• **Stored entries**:
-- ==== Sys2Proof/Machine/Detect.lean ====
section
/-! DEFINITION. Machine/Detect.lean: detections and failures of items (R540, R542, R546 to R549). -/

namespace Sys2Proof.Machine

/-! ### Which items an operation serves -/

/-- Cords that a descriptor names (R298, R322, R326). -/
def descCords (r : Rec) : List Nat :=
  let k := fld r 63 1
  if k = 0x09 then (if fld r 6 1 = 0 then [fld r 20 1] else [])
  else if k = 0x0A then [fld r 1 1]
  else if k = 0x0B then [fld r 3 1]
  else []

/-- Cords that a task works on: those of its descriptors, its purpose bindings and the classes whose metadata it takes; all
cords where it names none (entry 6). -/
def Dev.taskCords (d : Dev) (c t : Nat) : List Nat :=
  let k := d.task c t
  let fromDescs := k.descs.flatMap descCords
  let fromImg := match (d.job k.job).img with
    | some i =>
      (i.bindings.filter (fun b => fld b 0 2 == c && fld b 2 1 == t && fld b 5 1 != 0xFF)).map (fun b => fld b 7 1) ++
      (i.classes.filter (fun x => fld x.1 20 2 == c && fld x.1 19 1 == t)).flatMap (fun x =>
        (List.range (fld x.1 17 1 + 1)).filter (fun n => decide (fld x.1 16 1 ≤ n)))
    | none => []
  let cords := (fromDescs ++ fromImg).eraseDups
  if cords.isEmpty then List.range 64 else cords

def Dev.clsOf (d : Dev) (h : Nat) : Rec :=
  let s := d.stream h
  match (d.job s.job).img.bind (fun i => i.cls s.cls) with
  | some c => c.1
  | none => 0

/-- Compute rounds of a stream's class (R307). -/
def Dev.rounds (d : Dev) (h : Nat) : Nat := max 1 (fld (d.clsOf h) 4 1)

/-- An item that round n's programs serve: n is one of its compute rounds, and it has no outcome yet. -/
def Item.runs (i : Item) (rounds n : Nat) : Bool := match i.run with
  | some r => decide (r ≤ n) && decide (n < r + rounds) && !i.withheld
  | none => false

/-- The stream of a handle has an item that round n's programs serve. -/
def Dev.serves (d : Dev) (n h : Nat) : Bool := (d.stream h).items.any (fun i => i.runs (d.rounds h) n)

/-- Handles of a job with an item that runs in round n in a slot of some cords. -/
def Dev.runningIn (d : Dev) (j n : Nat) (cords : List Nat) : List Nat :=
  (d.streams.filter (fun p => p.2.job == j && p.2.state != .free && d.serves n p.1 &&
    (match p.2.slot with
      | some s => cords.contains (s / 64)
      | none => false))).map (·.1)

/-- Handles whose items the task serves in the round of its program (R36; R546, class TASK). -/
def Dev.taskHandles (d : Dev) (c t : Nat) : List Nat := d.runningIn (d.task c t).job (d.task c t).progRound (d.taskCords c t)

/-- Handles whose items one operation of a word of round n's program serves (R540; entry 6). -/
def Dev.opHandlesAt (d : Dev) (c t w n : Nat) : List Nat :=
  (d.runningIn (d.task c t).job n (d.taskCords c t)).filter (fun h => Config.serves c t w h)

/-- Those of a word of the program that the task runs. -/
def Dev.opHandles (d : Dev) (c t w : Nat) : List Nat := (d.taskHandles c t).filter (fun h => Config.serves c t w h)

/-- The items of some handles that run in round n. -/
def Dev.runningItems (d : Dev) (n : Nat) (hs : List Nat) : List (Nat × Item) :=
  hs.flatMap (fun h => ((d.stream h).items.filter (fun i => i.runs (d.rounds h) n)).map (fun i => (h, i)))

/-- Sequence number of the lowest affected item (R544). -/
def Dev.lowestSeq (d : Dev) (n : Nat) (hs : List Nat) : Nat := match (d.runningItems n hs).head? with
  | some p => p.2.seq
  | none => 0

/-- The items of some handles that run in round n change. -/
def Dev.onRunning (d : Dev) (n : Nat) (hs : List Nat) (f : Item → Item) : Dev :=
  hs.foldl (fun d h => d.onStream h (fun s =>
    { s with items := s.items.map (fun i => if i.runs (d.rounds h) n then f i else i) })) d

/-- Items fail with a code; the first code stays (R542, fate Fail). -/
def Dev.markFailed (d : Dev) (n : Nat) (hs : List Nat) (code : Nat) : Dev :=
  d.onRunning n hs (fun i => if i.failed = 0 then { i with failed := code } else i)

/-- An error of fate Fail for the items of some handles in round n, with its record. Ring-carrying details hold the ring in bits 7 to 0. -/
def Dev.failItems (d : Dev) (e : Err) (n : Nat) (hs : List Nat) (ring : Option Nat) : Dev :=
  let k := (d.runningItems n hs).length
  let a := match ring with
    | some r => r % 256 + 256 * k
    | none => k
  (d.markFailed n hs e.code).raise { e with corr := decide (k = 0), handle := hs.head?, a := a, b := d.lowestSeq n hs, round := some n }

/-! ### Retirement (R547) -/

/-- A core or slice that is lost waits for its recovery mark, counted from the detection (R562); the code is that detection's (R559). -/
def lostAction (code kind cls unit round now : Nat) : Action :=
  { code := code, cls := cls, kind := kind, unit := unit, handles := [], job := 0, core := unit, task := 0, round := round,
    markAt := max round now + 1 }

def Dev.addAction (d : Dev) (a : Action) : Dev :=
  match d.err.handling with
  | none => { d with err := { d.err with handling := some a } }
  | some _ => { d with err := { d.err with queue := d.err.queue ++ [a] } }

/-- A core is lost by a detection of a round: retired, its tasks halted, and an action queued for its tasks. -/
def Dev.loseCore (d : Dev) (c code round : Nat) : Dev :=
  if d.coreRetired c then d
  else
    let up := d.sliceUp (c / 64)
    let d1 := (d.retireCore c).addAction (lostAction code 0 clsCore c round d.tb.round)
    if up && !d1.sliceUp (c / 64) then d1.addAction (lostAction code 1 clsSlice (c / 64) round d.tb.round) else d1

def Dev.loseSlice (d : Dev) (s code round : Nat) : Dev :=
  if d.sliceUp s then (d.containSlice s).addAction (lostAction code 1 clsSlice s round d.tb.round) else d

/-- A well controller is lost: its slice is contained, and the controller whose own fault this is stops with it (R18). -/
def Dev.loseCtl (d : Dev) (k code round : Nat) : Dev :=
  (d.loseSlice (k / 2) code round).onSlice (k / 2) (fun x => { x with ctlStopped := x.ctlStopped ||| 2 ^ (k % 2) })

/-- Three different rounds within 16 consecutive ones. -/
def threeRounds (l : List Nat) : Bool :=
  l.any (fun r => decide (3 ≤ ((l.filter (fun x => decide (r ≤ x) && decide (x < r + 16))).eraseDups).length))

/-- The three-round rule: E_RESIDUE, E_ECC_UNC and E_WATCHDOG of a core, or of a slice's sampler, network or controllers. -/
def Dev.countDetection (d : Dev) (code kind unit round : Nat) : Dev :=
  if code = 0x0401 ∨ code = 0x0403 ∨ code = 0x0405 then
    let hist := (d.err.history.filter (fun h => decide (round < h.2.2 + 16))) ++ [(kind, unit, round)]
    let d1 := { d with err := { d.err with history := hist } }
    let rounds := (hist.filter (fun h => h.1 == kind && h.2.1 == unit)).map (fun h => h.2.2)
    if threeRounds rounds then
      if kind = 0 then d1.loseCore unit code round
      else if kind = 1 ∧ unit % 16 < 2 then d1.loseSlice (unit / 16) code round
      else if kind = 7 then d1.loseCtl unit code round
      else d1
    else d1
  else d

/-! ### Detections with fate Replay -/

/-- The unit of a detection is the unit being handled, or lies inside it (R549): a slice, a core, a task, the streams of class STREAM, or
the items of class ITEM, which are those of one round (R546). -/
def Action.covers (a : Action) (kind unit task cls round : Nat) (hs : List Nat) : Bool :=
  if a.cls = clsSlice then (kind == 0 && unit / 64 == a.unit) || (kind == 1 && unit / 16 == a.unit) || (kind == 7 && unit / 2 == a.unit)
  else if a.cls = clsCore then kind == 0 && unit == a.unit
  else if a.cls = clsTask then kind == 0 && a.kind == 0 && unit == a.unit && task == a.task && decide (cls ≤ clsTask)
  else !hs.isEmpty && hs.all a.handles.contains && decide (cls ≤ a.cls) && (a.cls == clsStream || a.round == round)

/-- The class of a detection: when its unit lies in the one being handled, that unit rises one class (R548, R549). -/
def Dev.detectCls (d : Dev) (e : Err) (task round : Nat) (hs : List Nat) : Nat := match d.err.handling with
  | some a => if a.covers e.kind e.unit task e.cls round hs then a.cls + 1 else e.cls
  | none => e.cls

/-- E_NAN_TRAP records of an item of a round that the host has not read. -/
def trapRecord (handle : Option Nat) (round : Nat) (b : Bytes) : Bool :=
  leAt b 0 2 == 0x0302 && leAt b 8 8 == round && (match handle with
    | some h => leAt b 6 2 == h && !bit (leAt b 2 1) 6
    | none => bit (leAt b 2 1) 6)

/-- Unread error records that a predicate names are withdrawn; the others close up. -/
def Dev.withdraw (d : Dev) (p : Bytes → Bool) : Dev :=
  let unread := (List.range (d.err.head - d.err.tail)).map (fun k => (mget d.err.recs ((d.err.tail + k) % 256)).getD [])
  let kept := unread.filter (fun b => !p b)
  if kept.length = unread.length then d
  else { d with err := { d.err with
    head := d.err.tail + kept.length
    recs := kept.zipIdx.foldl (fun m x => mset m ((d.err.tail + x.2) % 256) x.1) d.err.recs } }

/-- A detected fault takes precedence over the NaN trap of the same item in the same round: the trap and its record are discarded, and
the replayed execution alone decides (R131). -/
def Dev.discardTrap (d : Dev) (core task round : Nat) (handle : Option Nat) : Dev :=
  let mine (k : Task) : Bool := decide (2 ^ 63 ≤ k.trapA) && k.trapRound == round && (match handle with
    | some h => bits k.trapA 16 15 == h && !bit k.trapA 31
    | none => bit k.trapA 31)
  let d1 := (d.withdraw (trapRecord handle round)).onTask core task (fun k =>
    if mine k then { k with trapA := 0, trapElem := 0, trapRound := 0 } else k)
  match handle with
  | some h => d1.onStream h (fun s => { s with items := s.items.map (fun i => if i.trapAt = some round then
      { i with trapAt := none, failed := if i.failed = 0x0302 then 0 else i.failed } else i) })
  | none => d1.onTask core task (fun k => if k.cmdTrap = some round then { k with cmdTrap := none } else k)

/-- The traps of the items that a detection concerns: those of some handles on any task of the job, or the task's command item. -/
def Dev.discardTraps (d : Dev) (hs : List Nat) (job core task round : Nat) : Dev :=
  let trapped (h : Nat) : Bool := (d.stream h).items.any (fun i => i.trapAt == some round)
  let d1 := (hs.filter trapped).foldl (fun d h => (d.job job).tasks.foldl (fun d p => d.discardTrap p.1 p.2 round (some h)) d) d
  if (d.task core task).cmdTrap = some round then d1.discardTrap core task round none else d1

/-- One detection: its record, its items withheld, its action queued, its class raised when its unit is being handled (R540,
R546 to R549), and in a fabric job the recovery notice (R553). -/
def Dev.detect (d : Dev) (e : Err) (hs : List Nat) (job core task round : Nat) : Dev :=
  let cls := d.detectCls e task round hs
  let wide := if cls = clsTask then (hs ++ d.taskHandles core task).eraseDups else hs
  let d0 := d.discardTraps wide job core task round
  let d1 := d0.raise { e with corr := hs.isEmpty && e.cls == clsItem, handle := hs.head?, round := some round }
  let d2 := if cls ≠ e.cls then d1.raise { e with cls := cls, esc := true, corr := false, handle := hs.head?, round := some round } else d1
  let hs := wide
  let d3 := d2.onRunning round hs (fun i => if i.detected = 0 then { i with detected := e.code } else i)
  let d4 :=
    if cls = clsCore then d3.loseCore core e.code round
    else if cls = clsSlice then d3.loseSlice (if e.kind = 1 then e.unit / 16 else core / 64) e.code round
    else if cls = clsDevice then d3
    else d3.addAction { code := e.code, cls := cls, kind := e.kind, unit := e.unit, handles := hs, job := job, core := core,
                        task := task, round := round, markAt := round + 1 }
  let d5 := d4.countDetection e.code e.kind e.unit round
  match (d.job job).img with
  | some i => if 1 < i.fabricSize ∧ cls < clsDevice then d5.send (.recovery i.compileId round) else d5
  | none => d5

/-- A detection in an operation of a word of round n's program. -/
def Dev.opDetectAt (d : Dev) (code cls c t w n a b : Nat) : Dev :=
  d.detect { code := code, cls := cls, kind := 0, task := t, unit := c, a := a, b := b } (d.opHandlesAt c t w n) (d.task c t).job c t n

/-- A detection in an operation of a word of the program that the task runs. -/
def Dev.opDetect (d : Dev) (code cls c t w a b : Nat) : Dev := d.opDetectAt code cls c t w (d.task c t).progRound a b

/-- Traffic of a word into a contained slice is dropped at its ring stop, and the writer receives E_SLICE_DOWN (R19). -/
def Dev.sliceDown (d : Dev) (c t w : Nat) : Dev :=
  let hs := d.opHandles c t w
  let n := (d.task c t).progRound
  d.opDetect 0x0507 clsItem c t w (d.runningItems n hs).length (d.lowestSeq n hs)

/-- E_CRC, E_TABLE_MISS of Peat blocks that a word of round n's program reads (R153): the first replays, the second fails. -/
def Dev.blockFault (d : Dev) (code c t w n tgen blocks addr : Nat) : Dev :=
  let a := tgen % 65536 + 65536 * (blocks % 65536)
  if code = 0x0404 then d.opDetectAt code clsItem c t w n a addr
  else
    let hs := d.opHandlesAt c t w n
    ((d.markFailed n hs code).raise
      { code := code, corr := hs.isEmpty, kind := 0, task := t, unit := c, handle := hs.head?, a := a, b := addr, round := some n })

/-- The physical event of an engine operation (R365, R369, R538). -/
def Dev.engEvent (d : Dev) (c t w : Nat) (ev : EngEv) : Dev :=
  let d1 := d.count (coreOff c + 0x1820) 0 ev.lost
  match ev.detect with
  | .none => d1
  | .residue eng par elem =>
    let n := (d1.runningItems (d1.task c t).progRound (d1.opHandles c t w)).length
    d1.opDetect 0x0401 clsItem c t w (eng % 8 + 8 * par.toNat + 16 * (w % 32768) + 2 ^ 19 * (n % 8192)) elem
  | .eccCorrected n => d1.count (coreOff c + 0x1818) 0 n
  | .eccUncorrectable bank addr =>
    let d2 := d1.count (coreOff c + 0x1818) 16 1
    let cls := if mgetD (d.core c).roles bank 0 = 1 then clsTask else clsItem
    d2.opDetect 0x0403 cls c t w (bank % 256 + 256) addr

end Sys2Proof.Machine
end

* * *

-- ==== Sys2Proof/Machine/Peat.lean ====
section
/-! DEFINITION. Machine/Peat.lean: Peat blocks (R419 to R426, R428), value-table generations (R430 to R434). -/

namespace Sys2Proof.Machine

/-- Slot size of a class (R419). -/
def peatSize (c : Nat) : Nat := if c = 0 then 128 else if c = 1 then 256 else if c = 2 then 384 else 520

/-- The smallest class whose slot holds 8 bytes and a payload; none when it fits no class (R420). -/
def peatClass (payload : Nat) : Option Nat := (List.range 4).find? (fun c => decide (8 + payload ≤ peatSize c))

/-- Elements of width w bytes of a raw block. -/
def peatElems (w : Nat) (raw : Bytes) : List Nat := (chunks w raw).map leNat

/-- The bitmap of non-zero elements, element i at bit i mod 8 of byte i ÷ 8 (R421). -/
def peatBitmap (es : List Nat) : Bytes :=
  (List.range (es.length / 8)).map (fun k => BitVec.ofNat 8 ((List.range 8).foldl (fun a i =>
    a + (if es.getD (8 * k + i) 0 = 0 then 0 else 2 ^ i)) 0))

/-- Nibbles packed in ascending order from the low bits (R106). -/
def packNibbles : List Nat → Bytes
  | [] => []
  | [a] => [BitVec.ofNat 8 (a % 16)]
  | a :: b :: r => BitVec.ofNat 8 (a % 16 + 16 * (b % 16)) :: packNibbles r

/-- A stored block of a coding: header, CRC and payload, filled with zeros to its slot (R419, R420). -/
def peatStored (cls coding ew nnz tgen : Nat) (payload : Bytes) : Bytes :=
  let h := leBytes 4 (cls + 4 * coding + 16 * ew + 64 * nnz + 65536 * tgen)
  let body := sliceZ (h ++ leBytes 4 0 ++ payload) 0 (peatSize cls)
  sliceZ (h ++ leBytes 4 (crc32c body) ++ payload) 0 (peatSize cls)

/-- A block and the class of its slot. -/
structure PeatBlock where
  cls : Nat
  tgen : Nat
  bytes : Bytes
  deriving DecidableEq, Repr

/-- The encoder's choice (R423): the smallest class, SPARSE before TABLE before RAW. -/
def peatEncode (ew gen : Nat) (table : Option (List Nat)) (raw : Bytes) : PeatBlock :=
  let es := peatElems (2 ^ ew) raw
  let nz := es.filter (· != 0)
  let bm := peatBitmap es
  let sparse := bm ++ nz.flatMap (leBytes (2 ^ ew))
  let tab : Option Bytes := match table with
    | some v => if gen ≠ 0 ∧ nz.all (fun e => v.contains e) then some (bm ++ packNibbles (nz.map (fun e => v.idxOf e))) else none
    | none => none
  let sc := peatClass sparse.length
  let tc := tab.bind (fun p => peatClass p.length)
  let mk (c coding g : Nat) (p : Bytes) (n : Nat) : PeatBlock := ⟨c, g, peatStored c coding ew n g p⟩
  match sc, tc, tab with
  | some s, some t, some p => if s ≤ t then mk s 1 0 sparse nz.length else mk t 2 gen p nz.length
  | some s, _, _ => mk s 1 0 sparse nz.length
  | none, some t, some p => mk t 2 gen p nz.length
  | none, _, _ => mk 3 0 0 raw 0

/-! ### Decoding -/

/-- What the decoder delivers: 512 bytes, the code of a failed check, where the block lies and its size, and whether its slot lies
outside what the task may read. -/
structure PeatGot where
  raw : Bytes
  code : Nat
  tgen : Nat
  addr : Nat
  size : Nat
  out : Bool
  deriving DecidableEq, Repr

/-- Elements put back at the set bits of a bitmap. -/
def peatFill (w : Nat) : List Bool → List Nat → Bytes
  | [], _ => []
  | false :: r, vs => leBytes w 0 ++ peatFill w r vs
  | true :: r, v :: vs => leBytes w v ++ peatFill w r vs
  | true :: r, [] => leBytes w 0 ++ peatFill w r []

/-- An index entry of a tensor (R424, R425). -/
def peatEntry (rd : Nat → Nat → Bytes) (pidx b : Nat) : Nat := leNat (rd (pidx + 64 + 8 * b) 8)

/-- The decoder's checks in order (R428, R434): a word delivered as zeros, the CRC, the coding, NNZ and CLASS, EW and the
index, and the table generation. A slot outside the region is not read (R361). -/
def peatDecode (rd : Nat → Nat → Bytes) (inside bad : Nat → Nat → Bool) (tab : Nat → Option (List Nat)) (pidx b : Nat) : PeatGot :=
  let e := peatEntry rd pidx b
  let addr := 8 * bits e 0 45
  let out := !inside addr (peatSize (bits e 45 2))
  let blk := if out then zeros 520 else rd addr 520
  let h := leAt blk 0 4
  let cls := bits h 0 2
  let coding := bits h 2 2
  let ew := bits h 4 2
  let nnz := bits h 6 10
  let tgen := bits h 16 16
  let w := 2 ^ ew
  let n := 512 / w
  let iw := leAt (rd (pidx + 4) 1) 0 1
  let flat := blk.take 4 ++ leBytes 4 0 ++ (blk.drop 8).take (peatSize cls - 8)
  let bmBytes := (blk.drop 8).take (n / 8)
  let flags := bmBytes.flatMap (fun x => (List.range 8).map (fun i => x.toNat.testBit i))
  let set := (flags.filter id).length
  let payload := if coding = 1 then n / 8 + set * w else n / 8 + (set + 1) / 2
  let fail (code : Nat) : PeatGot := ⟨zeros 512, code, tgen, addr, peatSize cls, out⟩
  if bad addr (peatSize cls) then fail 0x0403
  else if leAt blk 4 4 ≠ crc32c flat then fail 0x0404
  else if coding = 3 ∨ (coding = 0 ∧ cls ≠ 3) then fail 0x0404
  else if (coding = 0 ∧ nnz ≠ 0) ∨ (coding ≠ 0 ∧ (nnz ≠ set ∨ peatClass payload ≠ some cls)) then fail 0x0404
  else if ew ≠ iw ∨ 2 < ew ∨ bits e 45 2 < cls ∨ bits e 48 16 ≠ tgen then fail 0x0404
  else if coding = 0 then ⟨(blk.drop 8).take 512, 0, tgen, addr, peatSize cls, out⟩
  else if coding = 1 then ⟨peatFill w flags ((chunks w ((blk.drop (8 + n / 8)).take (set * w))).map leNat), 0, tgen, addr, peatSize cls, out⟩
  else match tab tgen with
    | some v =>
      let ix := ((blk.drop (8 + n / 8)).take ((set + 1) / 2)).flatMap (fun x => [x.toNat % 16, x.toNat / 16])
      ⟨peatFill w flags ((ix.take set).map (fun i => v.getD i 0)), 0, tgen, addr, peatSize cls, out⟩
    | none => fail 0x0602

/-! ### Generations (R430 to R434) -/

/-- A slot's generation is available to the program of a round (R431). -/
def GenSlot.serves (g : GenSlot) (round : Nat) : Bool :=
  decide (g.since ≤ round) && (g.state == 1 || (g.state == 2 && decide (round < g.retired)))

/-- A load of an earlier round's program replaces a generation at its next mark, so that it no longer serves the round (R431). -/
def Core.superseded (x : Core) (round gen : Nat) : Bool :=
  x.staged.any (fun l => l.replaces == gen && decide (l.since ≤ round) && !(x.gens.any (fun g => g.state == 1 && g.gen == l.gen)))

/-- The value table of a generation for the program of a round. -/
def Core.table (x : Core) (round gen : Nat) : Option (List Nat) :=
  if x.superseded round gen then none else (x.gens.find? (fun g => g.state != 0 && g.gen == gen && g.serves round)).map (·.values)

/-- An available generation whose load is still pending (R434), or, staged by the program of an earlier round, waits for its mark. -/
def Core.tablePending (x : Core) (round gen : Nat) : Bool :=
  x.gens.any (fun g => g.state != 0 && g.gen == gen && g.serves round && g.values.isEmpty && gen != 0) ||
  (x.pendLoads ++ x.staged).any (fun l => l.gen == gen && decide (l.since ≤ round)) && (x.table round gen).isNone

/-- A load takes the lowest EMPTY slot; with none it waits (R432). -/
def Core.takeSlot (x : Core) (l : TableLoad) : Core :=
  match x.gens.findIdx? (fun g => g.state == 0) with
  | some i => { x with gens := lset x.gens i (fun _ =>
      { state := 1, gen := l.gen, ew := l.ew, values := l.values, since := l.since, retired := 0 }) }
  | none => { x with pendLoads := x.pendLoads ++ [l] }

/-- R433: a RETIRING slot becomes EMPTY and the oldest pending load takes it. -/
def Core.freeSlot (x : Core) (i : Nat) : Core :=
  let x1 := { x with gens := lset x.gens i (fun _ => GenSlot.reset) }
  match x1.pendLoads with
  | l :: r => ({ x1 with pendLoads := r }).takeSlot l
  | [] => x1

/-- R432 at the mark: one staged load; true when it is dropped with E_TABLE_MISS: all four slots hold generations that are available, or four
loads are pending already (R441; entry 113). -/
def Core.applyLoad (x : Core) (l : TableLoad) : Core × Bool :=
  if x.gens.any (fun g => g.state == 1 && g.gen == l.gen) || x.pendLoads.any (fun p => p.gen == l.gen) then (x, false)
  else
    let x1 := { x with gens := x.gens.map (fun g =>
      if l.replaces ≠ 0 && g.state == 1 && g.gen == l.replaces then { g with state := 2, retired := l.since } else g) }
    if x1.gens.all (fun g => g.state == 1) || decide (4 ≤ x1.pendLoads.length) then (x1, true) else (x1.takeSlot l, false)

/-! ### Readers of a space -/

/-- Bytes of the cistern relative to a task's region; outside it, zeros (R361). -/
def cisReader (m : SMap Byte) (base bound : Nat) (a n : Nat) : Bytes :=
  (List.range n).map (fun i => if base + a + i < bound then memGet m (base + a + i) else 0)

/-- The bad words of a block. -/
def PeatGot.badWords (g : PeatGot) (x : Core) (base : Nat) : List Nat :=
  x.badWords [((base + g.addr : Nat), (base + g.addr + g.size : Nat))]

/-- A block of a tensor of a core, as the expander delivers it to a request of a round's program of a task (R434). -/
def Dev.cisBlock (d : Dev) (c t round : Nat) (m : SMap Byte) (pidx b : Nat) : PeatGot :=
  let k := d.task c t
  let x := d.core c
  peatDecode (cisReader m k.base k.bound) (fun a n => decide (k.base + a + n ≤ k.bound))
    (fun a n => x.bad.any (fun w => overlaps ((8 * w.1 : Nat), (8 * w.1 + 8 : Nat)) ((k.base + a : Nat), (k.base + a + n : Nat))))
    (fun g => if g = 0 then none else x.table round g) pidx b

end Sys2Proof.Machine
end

• **TASK DIRECTIONS**:
Of the lines above, extract only those from the line with "-- ==== Sys2Proof/Machine/Detect.lean" to the line with "def Dev.serves (d", both included, exactly as written.

• **RESPONSE**:
-- ==== Sys2Proof/Machine/Detect.lean ====
section
/-! DEFINITION. Machine/Detect.lean: detections and failures of items (R540, R542, R546 to R549). -/

namespace Sys2Proof.Machine

/-! ### Which items an operation serves -/

/-- Cords that a descriptor names (R298, R322, R326). -/
def descCords (r : Rec) : List Nat :=
  let k := fld r 63 1
  if k = 0x09 then (if fld r 6 1 = 0 then [fld r 20 1] else [])
  else if k = 0x0A then [fld r 1 1]
  else if k = 0x0B then [fld r 3 1]
  else []

/-- Cords that a task works on: those of its descriptors, its purpose bindings and the classes whose metadata it takes; all
cords where it names none (entry 6). -/
def Dev.taskCords (d : Dev) (c t : Nat) : List Nat :=
  let k := d.task c t
  let fromDescs := k.descs.flatMap descCords
  let fromImg := match (d.job k.job).img with
    | some i =>
      (i.bindings.filter (fun b => fld b 0 2 == c && fld b 2 1 == t && fld b 5 1 != 0xFF)).map (fun b => fld b 7 1) ++
      (i.classes.filter (fun x => fld x.1 20 2 == c && fld x.1 19 1 == t)).flatMap (fun x =>
        (List.range (fld x.1 17 1 + 1)).filter (fun n => decide (fld x.1 16 1 ≤ n)))
    | none => []
  let cords := (fromDescs ++ fromImg).eraseDups
  if cords.isEmpty then List.range 64 else cords

def Dev.clsOf (d : Dev) (h : Nat) : Rec :=
  let s := d.stream h
  match (d.job s.job).img.bind (fun i => i.cls s.cls) with
  | some c => c.1
  | none => 0

/-- Compute rounds of a stream's class (R307). -/
def Dev.rounds (d : Dev) (h : Nat) : Nat := max 1 (fld (d.clsOf h) 4 1)

/-- An item that round n's programs serve: n is one of its compute rounds, and it has no outcome yet. -/
def Item.runs (i : Item) (rounds n : Nat) : Bool := match i.run with
  | some r => decide (r ≤ n) && decide (n < r + rounds) && !i.withheld
  | none => false

/-- The stream of a handle has an item that round n's programs serve. -/
def Dev.serves (d : Dev) (n h : Nat) : Bool := (d.stream h).items.any (fun i => i.runs (d.rounds h) n)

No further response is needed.